By 11PM we made it through security, and then through the ‘bag name-tag’ check. After that there was yet another security counter (not sure what this one was about) but as our plane was about to take off, the security folks allowed us to skip this last bit of security and actually catch our plane.
By contrast, when I arrived in Singapore, the process was a wee bit easier to say the least. Instead of gigantic lines, I simply grabbed a number from a machine and waited to be called. While waiting, I enjoyed a fresh-squeezed grapefruit juice and a free foot massage (by a machine). Had I wanted to, I could have also taken advantage of free Internet, free Xbox video games, a free movie theater, free roof-top pool, an orchid garden, and plenty of duty-free shopping.
When it was finally my turn to talk to someone in customer service, I was told that they would page me when they knew of my status. For the record, there were only three people working the customer service line. Sure enough, 45 minutes later I was paged and got a seat on the plane. The woman at the customer service even recognized me before I approached her.

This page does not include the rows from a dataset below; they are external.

/-- Settles O21: the last tick sets the flag when it finds the counter at 1, and that is where a round of `N` ticks ends. -/
theorem timerLaw : Obligations.TimerLaw := by
  intro k d s n hpos
  refine ⟨_, (runInstrs_append_of_next _ (runInstrs_load_ticks k d n s)).trans
    (runInstrs_pair (exec_rdT1lo k _) (exec_tick k _)), ?flag⟩
  case flag =>
    simp only [State.cpuRead, Via.afterRead, State.returning_via, State.setVia_via]
    rw [Via.bit_tick_lower_ifr, Via.ticks_loadTimer_count, countAfter_eq_one_iff _ n hpos, Via.continuous]

/-- Settles O23: CA1 and CB1 are always in input mode, CA2 and CB2 while their PCR output bit is 0. -/
theorem controlLineInput : Obligations.ControlLineInput := fun k t s =>
  ⟨changesVia_of_exec (exec_ctrlinCa1 k t s) ⟨Via.ctrlIn_level_self _ .ca1 t, Via.ctrlIn_frame _ .ca1 t,
      fun _ hn => Via.ctrlIn_flag_bit_of_inputMode _ (l := .ca1) t rfl hn⟩,
    changesVia_of_exec (exec_ctrlinCb1 k t s) ⟨Via.ctrlIn_level_self _ .cb1 t, Via.ctrlIn_frame _ .cb1 t,
      fun _ hn => Via.ctrlIn_flag_bit_of_inputMode _ (l := .cb1) t rfl hn⟩,
    changesVia_of_exec (exec_ctrlinCa2 k t s) ⟨Via.ctrlIn_level_of_outputBit _ (l := .ca2) t rfl,
      Via.ctrlIn_frame _ .ca2 t, fun n hn => Via.ctrlIn_flag_bit _ .ca2 t n hn⟩,
    changesVia_of_exec (exec_ctrlinCb2 k t s) ⟨Via.ctrlIn_level_of_outputBit _ (l := .cb2) t rfl,
      Via.ctrlIn_frame _ .cb2 t, fun n hn => Via.ctrlIn_flag_bit _ .cb2 t n hn⟩,
    decode_ctrlin k t (S := 0x1#4) rfl, decode_ctrlin k t (S := 0x4#4) rfl,
    decode_ctrlin k t (S := 0x0#4) rfl, decode_ctrlin k t (S := 0x3#4) rfl⟩

/-- Settles O28: `RD` and `PEEK` hand back the same register. -/
theorem portLaw : Obligations.PortLaw := by
  intro k s d p e
  simp only [List.forall_mem_cons]
  exact ⟨portSetup_readback k .a d p e s fun t => ⟨_, exec_rdPa k t, rfl⟩,
    portSetup_readback k .a d p e s fun t => ⟨_, exec_peekPa k t, rfl⟩,
    portSetup_readback k .b d p e s fun t => ⟨_, exec_rdPb k t, rfl⟩,
    portSetup_readback k .b d p e s fun t => ⟨_, exec_peekPb k t, rfl⟩, nofun⟩

/-- Settles O20, from the counter, the flags and the frame of a tick. -/
theorem tickOnce : Obligations.TickOnce := by
  refine fun k s => ⟨changesVia_of_exec (exec_tick k s)
    ⟨Via.tick_frame _ _ _, ?count, fun _ hn => Via.bit_tick_ifr _ hn⟩, decode_encode (.tick k)⟩
  case count => rw [Via.tick_count, Via.continuous, Via.latches, pair_toNat]

/-- Settles O24: the mode decides between the polarity bit and the refusal. -/
theorem controlLineOutput : Obligations.ControlLineOutput := fun k _ =>
  ⟨fun h => State.controlOutput_of_outputMode (l := .ca2) (congrArg Bool.not h),
    fun h => State.controlOutput_of_outputMode (l := .cb2) (congrArg Bool.not h),
    fun h => State.controlOutput_of_inputMode (l := .ca2) (congrArg Bool.not h),
    fun h => State.controlOutput_of_inputMode (l := .cb2) (congrArg Bool.not h),
    decode_encode (.ctrloutCa2 k), decode_encode (.ctrloutCb2 k)⟩

/-- Settles O26, from the bits of the port and the outputs after a delivery. -/
theorem gpioInput : Obligations.GpioInput := fun k e s =>
  ⟨changesVia_of_exec (exec_ginB k e s) ⟨rfl, Via.portIn_pb_bit _ e, Via.portIn_portOut _ .b e⟩,
    changesVia_of_exec (exec_ginA k e s) ⟨rfl, Via.portIn_pa_bit _ e, Via.portIn_portOut _ .a e⟩,
    decode_dataByte k 0x5#4 0x0#4 (by decide) (by decide) (decodeOne_ginB k e),
    decode_dataByte k 0x5#4 0x1#4 (by decide) (by decide) (decodeOne_ginA k e)⟩

/-- Settles O27, from the bits of `PortOut`. -/
theorem gpioOutput : Obligations.GpioOutput := fun k s =>
  ⟨_, _, exec_goutB k s, exec_goutA k s, fun n _ => Via.bit_portOut _ .b n, fun n _ => Via.bit_portOut _ .a n,
    decode_encode (.goutB k), decode_encode (.goutA k)⟩

/-- Settles O29: the aggregated line is the disjunction of the two VIAs' levels. -/
theorem interruptQueries : Obligations.InterruptQueries := by
  refine fun s => ⟨fun k => (s.via k).irq, s.irqLine, fun k => ⟨exec_chkirq k s, Via.irq_iff _⟩, exec_irqline s, ?line,
    fun k => decode_encode (.chkirq k), decode_irqline⟩
  case line => simp only [State.irqLine_iff, Via.irq_iff]

end Sys2Proof.Machine
end

section
/-! The gate's latency (R192, R200), and what a turn of either agent does to a VIA: to the lines that nothing is connected to,
nothing (R199). -/

namespace Sys2Proof.Machine

/-! ## The gate (R192, R200) -/

/-- A line of the latch is NEGATED exactly when neither end asserted it: the merge leaves none FLOATING. -/
theorem State.syncCable_inp_negated_iff (s : State) (l : BusLine) :
    s.syncCable.host.inp.line l = .negated ↔ s.host.out.line l ≠ .asserted ∧ (driveRead s.via0).line l ≠ .asserted := by
  have hasserted := s.syncCable_inp_asserted_iff l
  have hfloating := s.syncCable_inp_noneFloating l
  rw [← not_or, ← hasserted]
  cases h : s.syncCable.host.inp.line l <;> simp_all

/-- An input bit counts as 0 before and after a Sync, and an output bit stands: ATNA is the CPU's alone. -/
theorem driveWrite_atna (v : Via) (m : BusState) :
    (bit (driveWrite v m).pb 0 && bit (driveWrite v m).ddrb 0) = (bit v.pb 0 && bit v.ddrb 0) := by
  rw [driveWrite_ddrb, driveWrite_pb_bit v m (by decide)]
  cases bit v.ddrb 0 <;> simp

/-- After a Sync the gate compares ATNA with the ATN level which that Sync delivered. -/
theorem State.syncCable_gate_iff (s : State) : s.syncCable.via0.gate = true ↔
    (bit s.via0.pb 0 && bit s.via0.ddrb 0) ≠ (s.syncCable.host.inp.atn == .asserted) := by
  have hca1 : s.syncCable.via0.ca1 = (s.syncCable.host.inp.atn == .asserted) := driveWrite_level_ca1 _ _
  rw [Via.gate_iff, hca1, State.syncCable_via0, driveWrite_atna]

/-- While the gate does not force it, the line of an input bit, or of an output bit at 1, is not asserted. -/
theorem Via.gated_ne_asserted {v : Via} {n : Nat} (hgate : v.gate = false) (hn : bit v.ddrb n = true → bit v.pb n = true) :
    (if v.gate then .asserted else v.drivenByBit n) ≠ Signal.asserted := by
  rw [hgate, if_neg Bool.false_ne_true, Ne, Via.drivenByBit_asserted_iff]
  rintro ⟨hout, hlow⟩
  exact Bool.false_ne_true (hlow.symm.trans (hn hout))

/-- A gate that is true asserts NRFD and NDAC. -/
theorem State.syncCable_inp_of_gate {s : State} (h : s.via0.gate = true) :
    s.syncCable.host.inp.nrfd = .asserted ∧ s.syncCable.host.inp.ndac = .asserted :=
  ⟨(s.syncCable_inp_asserted_iff .nrfd).2 (.inr (if_pos h)), (s.syncCable_inp_asserted_iff .ndac).2 (.inr (if_pos h))⟩

/-! ## The turns of the agents, VIA by VIA -/

/-- `AgentEffect v k w`: what one turn of an agent can make of `via[k]`, from `v` to `w`. A Sync writes `via[0]` alone, and
there is no delivery but the Sync's. -/
inductive AgentEffect (v : Via) : ViaId → Via → Prop
  | stands (k : ViaId) : AgentEffect v k v
  | read (k : ViaId) (r : Reg) : AgentEffect v k (v.afterRead r)
  | write (k : ViaId) (d : Byte) (r : Reg) : AgentEffect v k (v.write d r)
  | tick (k : ViaId) : AgentEffect v k v.tick
  | sync (m : BusState) : AgentEffect v .via0 (driveWrite v m)

/-- Replacing `via[j]` by an effect on it is an effect on each VIA. -/
theorem AgentEffect.setVia {s : State} {j : ViaId} {w : Via} (h : AgentEffect (s.via j) j w) (k : ViaId) :
    AgentEffect (s.via k) k ((s.setVia w j).via k) := by
  cases j <;> cases k
  case via0.via0 | via1.via1 => exact h
  case via0.via1 | via1.via0 => exact .stands _

/-- An access of the CPU inside a window is one register's, and outside both it is none (R60). -/
theorem agentEffect_cpuEvent (s : State) (e : CpuEvent) (k : ViaId) :
    AgentEffect (s.via k) k ((s.cpuEvent e).via k) := by
  cases e with
  | read a =>
    simp only [State.cpuEvent, State.memRead]
    split
    case h_1 j r _ =>
      rw [State.cpuRead, State.returning_via]
      exact AgentEffect.setVia (.read j r) k
    case h_2 => exact .stands k
  | write a d =>
    simp only [State.cpuEvent, State.memWrite]
    split
    case h_1 j r _ => exact AgentEffect.setVia (.write j d r) k
    case h_2 => exact .stands k
  | done | fatal =>
    rw [State.cpuEvent, State.setLoop_via]
    exact .stands k

/-- A turn of the drive loop, by its phase (R240). -/
theorem agentEffect_driveStep (s : State) (e : CpuEvent) (k : ViaId) :
    AgentEffect (s.via k) k ((s.driveStep e).via k) := by
  unfold State.driveStep
  split
  case h_1 => exact agentEffect_cpuEvent s e k
  case h_2 => cases k <;> exact .tick _
  case h_3 =>
    cases k
    case via0 => exact .sync _
    case via1 => exact .stands _
  case h_4 =>
    rw [State.setLoop_via, State.offerInterrupt_via]
    exact .stands k
  case h_5 => exact .stands k

@[simp] theorem State.fail_via (s : State) (tag : PollTag) (k : ViaId) : (s.fail tag).via k = s.via k := by
  cases h : s.bm.cleansUp
  · rw [State.fail_of_not_cleansUp s tag h]
    cases k <;> rfl
  · rw [State.fail_of_cleansUp s tag h]
    cases k <;> rfl

@[simp] theorem State.poll_via (s : State) (tag : PollTag) (c : Bool) (k : ViaId) : (s.poll tag c).via k = s.via k := by
  obtain h | h | ⟨-, h⟩ | h := s.poll_cases tag c <;> simp [h]

@[simp] theorem State.commandStep11_via (s : State) (k : ViaId) : s.commandStep11.via k = s.via k := by
  unfold State.commandStep11
  split <;> simp

/-- No turn of the bus master touches a VIA. -/
@[simp] theorem State.hostStep_via (s : State) (k : ViaId) : s.hostStep.via k = s.via k := by
  generalize ht : s.hostStep = t
  cases hostEffect_hostStep ht with
  | poll tag c => exact s.poll_via tag c k
  | commandStep11 => exact s.commandStep11_via k
  | stutter | drive | latch | commandStep12 | readStep9 => cases k <;> rfl

/-- A turn of either agent. -/
theorem agentEffect_turn {s t : State} {i : Input} (hi : (∃ e, i = .drive e) ∨ i = .host) (h : turn i s = .next t)
    (k : ViaId) : AgentEffect (s.via k) k (t.via k) := by
  obtain ⟨e, rfl⟩ | rfl := hi
  · cases h
    exact agentEffect_driveStep s e k
  · cases h
    exact (s.hostStep_via k).symm ▸ .stands k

So, let’s review. Bangalore with its flaming piles of trash, closed airport entrance, long lines, unhelpful gate agents, random security name-tag rules, and 25 people sitting around chatting . . . versus Singapore with free foot massages, orderly lines, and just three customer service agents who managed to efficiently serve everyone they encountered.
Bangalore, where only by pushiness and sheer will was I able to make my plane . . . versus Singapore where I waited patiently, fully confident that if I had a right to make the plane, it would happen.

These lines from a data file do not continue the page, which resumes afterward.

-- ==== Sys2Proof/Syntax.lean ====
section
/-! DEFINITION. The operations of spec/opcode_table.json as syntax, one constructor per row. Operand widths follow
30_encoding.md R81: bytes and characters are 8 bits; positions, offsets, addresses, glyph indices, levels, colours,
widths and values are natural numbers, of which WellFormed names the defined domain. -/

namespace Sys2Proof

/-- 43_formatter.md R172: the alignment operand of SETNUMBER. -/
inductive Align
  | right
  | left
  deriving DecidableEq, Repr

/-- The rows of the table: 18 of format HOSTOP, 5 of format PSEUDO and 5 of format WIRECMD.
The WIRECMD constructors stand for the frame (30_encoding.md R85) that their command byte heads on the bus. -/
inductive Instr
  /-- 41_command_protocol.md R138. -/
  | init
  /-- 40_bus_transport.md R112. -/
  | fopen
  /-- 40_bus_transport.md R113. -/
  | fclose
  /-- 40_bus_transport.md R114. -/
  | send (b : Byte)
  /-- 40_bus_transport.md R116. -/
  | recv
  /-- 41_command_protocol.md R131. -/
  | command (c : Byte)
  /-- 41_command_protocol.md R133. -/
  | wrreg (a : Nat) (d : Byte)
  /-- 41_command_protocol.md R134. -/
  | dctl (l : Nat)
  /-- 41_command_protocol.md R136. -/
  | getbuttons
  /-- 42_display_state.md R151. -/
  | digreg (p : Nat)
  /-- 42_display_state.md R152. -/
  | ledreg (p : Nat)
  /-- 42_display_state.md R154. -/
  | setdots (m : Byte)
  /-- 42_display_state.md R155. -/
  | setbyte (p : Nat) (v : Byte)
  /-- 42_display_state.md R156. -/
  | setdigit (p : Nat) (g : Nat)
  /-- 42_display_state.md R157. -/
  | clear
  /-- 42_display_state.md R158. -/
  | clearleds
  /-- 42_display_state.md R159: green mask, red mask. -/
  | setleds (gMask rMask : Byte)
  /-- 42_display_state.md R160: colour 0 OFF, 1 GREEN, 2 RED, 3 BOTH. -/
  | setled (p : Nat) (col : Nat)
  /-- 43_formatter.md R172. -/
  | setnumber (value offset : Nat) (align : Align)
  /-- 43_formatter.md R173. -/
  | setnumberpad (value offset width : Nat) (pad : Byte)
  /-- 43_formatter.md R174. -/
  | setnumberhex (value offset width : Nat) (pad : Byte)
  /-- 43_formatter.md R175. -/
  | setchar (p : Nat) (ch : Byte)
  /-- 43_formatter.md R176. -/
  | setchars (text : List Byte) (offset : Nat)
  /-- 30_encoding.md R86: the frame `[TX(CMD_DATA_AUTO)]`. -/
  | cmdDataAuto
  /-- 30_encoding.md R86: the read frame that `CMD_DATA_READKEYS` heads, four bytes received. -/
  | cmdDataReadKeys
  /-- 30_encoding.md R86: the frame `[TX(CMD_DATA_FIXED)]`. -/
  | cmdDataFixed
  /-- 30_encoding.md R86, R89: the write frame `[TX(CMD_ADDR | a), TX(d)]`. -/
  | cmdAddr (a : BitVec 4) (d : Byte)
  /-- 30_encoding.md R86, R90: the frame `[TX(CMD_DISPLAY_ON | l)]`. -/
  | cmdDisplayOn (l : BitVec 3)
  deriving DecidableEq, Repr

end Sys2Proof
end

India, with 1.1 billion people and GDP of $720B ($654 GDP per capita) . . . versus Singapore, with 4.5 million people and GDP of $110B ($224,000 GDP per capita).
For the record, I recognize that there are aspects of Singapore that I could easily criticize – the Draconian government, the blind obedience of its citizens’ to order at all costs, etc. Is the trade-off between less freedom and more order worth it? Do the means justify the ends?
At the end of the day, it isn’t for me to decide. It’s really up to the people of India and Singapore to determine what’s right for them.
I can say this though: from a purely business perspective, I am certain that the heavy-handedness of the Singaporean government provides more opportunities than the apparently laissez–faire approach of Indian leaders. Singapore is a country built for business. India is a country with tremendous business opportunities, most of which will remain untapped as long as the government is unable to create order from the chaos.
That makes travel frustrating for me. More importantly, for all of the smart people I met during my time in Bangalore, disorder restricts their ability to fully participate in – and benefit from – the global economy. That’s a shame for them, and for us as well.